На этом пути с особой очевидностью выступает диалогичность ЭО. Его предмет — не «безгласная вещь» (как в случае отношения полезности), а «выразительное и говорящее бытие» (М. Бахтин), он существует как бы во втором лице, как некоторое «ты»; человек узнает нечто не «про него», а «от него».

М. Басё говорит: «Учись у сосны сосне, бамбуку — у бамбука. Уходи от самого себя. Эту истину не постигнуть, если не преодолеть себя. Учись — значит проникай в предмет, открывай его сущность, чувствуй ее, тогда родится стихотворение» [26, с. 29]. В. Ван-Гог пишет брату: «Я вижу, что природа говорила со мной, сказала мне что-то, и я как бы застенографировал ее речи. В моей стенографической записи... осталось кое-что из того, что сказали мне лес, или берег, или фигура, и это... голос самой природы» [32, с. 124]. Т. Руссо рассказывает: «Я слышу голос деревьев, угадываю их неожиданные движения; без конца они меняют свой вид и каждое по-своему тянется к свету; внезапно мне открылся язык лесов: весь этот лиственный мир — мир немых существ, и я научился понимать их знаки и угадывать их желания» [141, с. 119].

В последнем высказывании обращают на себя внимание два существенных момента. Во-первых, в том своеобразном «диалоге», который возникает на основе ЭО к миру, «говорящим» оказывается неповторимый чувственный облик предметов и явлений (это нам предстоит обсудить более подробно).

Во-вторых, художник, вступивший в этот сокровенный диалог, чувствует себя обязанным выразить в произведениях, объективировать, сделать доступным для других то, что воспринял от «немых существ», стать их «голосом».

Из поистине бесчисленных примеров ограничимся немногими: «Горы и реки требуют, чтобы я говорил за них» (Ши-Тао); «Многое еще, наверно, хочет быть воспето голосом моим...» (А. Ахматова). «Я должен говорить дождями, деревьями и площадями...» (В. Соколов). М. Пришвин признается, что воплотить и тем самым сохранить то, что открывается ему в момент эстетического переживания, — такая же нравственная необходимость, как выхватить из воды утопающего ребенка. В переживаниях такого рода мы видим не только свидетельство онтологического единства человека и мира «по горизонтали», но и частичное предвосхищение той духовной ответственности человека за весь «бессловесный» мир, о котором говорил апостол Павел: «Ибо тварь с надеждою ожидает откровения сынов Божиих... ибо знаем, что вся тварь совокупно стенает и мучится доныне» (Послание к римлянам, 8, 19-22).

Подобные переживания отчасти объясняют мотивирующую силу ЭО. К этой проблеме мы также вернемся в дальнейшем.

А теперь обратим внимание на тот аспект ЭО, который достаточно очевиден уже в его определении как осознанного переживания единства с миром, присутствует и в других данных выше характеристиках и все-таки, в контексте этого исследования, должен быть выделен особо.

Очень важно, не поддаваясь привычке к «объективации», ясно понять, что речь идет не просто о каком-то своеобразном отношении к окружающей, внешней реальности.
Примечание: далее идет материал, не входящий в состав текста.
-- ==== Sys2Proof/Laws/State.lean ====
section
/-! SUPPORT. One lemma per field and update of the device: what each part operation leaves, and what it changes. -/
namespace Sys2Proof.Machine
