-- ==== Sys2Proof/Tests/Slice0.lean ====
section
/-!
SUPPORT. The model's own tests: a term that each check of well-formedness refuses, words decoded, single commands on small
states, and for the statements with hypotheses a witness that meets them together. Expected results come from the spec's tables
and rules, named in the docstrings.
-/
namespace Sys2Proof.Tests
open Sys2Proof Sys2Proof.Machine
set_option Elab.async false

/-! ### Small states -/

/-- The device at READY. -/
def up : Dev := { Dev.reset with power := { step := 10, devState := 1 } }
def st (d : Dev) : State := ⟨d, []⟩
/-- Tile 0 of Die A holds `k`. -/
def withTile (k : Tile) : Dev := { up with tiles := [(0, k)] }
/-- Thread 0 of tile 0 is `k`. -/
def withThread (k : Thread) : Dev := withTile { threads := [(0, k)] }
def ready : Thread := { st := .ready }
/-- Tile 0 holds `es` in queue `u`. -/
def withQueue (u : Nat) (es : List QEnt) : Dev := withTile { queues := [(u, es)] }
/-- A thread's descriptor of unit `u` with some words set. -/
def ent (u : Nat) (ws : List (Nat × Nat)) (ph : Phase) : QEnt :=
  { id := 1, unit := u, words := (List.range 16).map fun i => BitVec.ofNat 32 ((ws.filter fun e => e.1 == i).foldl (fun a e => a + e.2) 0)
    org := .thread 0 1 none, phase := ph }
/-- WAIT_SEM 63 and SIGNAL_SEM `s` in word 15. -/
def sems (s : Nat) : Nat × Nat := (15, 63 + 64 * s)
/-- The device holds allocation `id`. -/
def withAlloc (d : Dev) (id : Nat) (a : Alloc) : Dev := putAlloc d id (some a)
/-- An HBM4 allocation of `n` bytes. -/
def hbm (n : Nat) : Alloc := { flags := 1, kind := 0, size := n, elems := 0 }
def zeros64 : List Byte := zbytes 64
def flit0 : List Byte := zbytes 320
def record0 : List Byte := zbytes 304
/-- A host message of type `typ` with the CRC that R323 gives it. -/
def msg (typ arg : Nat) (data : List Byte) : HostMsg :=
  let m : HostMsg := { typ := BitVec.ofNat 8 typ, crc := 0, seq := 0, ackSeq := 0xFFFFFFFF, credit := 0, tag := 0, arg := BitVec.ofNat 32 arg, addr := 0
                       arg2 := 0, data := data }
  { m with crc := msgCrc m }
/-- The value that a next state gives a function, or the default. -/
def after {α : Type} (o : Host.Outcome State Fault Refusal) (f : Dev → α) (dflt : α) : α :=
  match o with
  | .next s => f s.dev
  | _ => dflt

/-! ### What well-formedness refuses -/

theorem test_wf_flit_length : (Instr.idleFlit 0 (.decoded 0) zeros64).wf = false := by decide
theorem test_wf_data_flit_length : (Instr.dataFlit 0 (.decoded 0) []).wf = false := by decide
theorem test_wf_replay_length : (Instr.replayReq 0 (.decoded 0) zeros64).wf = false := by decide
theorem test_wf_any_undecodable_flit : (Instr.idleFlit 0 .failed zeros64).wf = true := by decide
theorem test_wf_ident_length : (Instr.ident 0 zeros64).wf = false := by decide
theorem test_wf_ident_ack_length : (Instr.identAck 0 zeros64).wf = false := by decide
theorem test_wf_down_length : (Instr.down 0 zeros64).wf = false := by decide
theorem test_wf_unreach_length : (Instr.unreach 0 zeros64).wf = false := by decide
theorem test_wf_reach_length : (Instr.reach 0 zeros64).wf = false := by decide
theorem test_wf_portmap_length : (Instr.portmap 0 zeros64).wf = false := by decide
theorem test_wf_message_type : (Instr.nop (msg 2 0 [])).wf = false ∧ (Instr.nak (msg 1 0 [])).wf = false ∧ (Instr.hello (msg 1 0 []) ⟨15, []⟩).wf = false ∧
    (Instr.qdoorbell (msg 0x21 0 [])).wf = false ∧ (Instr.nop (msg 0x77 0 [])).wf = true := by decide +kernel
theorem test_wf_doorbell_action : (Instr.tdoorbellStart (msg 0x21 (1 * 2 ^ 14) [])).wf = false ∧ (Instr.tdoorbellWake (msg 0x21 0 [])).wf = false ∧
    (Instr.tdoorbellStop (msg 0x21 0 [])).wf = false := by decide +kernel
theorem test_wf_hread_whole_units : (Instr.hreadData (msg 0x11 0 [0])).wf = false ∧ (Instr.hreadData (msg 0x11 0 zeros64)).wf = true := by decide +kernel
theorem test_wf_role_key_length : (Instr.roleKey 1 0 zeros64).wf = false := by decide
theorem test_wf_nonce_length : (Instr.attestNonce zeros64).wf = false := by decide
theorem test_wf_stage_length : (Instr.fwStageData zeros64).wf = false := by decide
/-- A value of another size is refused and changes nothing (Table 15-6). -/
theorem test_nonce_length_changes_nothing : exec (.attestNonce zeros64) State.reset = .next State.reset := rfl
Опыт ЭО — это в основе своей переживание другого — высшего, творческого Я, которому доступна и соразмерна эта новая картина мира. Это — новое качество самосознания и самоощущения человека в мире, хотя сознательное внимание художника может быть обращено не на себя, а на мир, преобразившийся в его восприятии.

Во внутреннем опыте, в самоотчетах, рекомендациях людей искусства постоянно просматриваются те или иные формы соприкосновения с реальностью другого Я, более или менее адекватно сознаваемого.

Часто говорится, например, о способности художника видеть мир «как бы впервые», о том, что художественное восприятие — это открытие или даже откровение сущности вещей и т.п. Многие выдающиеся деятели искусства говорили о необходимости специально воспитывать в себе способность воспринимать явления «своим собственным первым глазом» (М. Пришвин), «как еще не имеющие имени» (Р. Тагор), «как первый человек на земле» (Р.М. Рильке, М. Пришвин), быть «первым оценивающим» (М. Бахтин); аналогичные высказывания встречаются у живописцев — К. Моне, П. Клее и др.

Но самоотчеты художников, их указания на этот счет содержат, по видимости, странное противоречие: речь идет, с одной стороны, о том, чтобы не отделять себя от мира, остро чувствовать свою сопричастность ему, а с другой — воспринимать мир как бы без себя, вне личных пристрастий и установок, «пустым сердцем», по выражению художников и мыслителей Дальнего Востока.

На самом деле здесь нет противоречия. Преодолевая субъект-объектное отношение, переживая внутреннее единство, родственность с предметом ЭО и открывая благодаря этому какую-то новую грань собственного сверхличного Я, человек как раз и видит мир «без себя»: не смотрит на него глазами повседневного Я, которое конституируется в оппозиции к некоему не-Я, противостоит ему как субъект объекту, воспринимает его под углом зрения тех или иных интересов, внешних по отношению к самому предмету. Иначе говоря, художник иногда видит мир «без себя, противостоящего этому миру». А это означает глубокое изменение состояния того, кто видит мир таким непривычным образом.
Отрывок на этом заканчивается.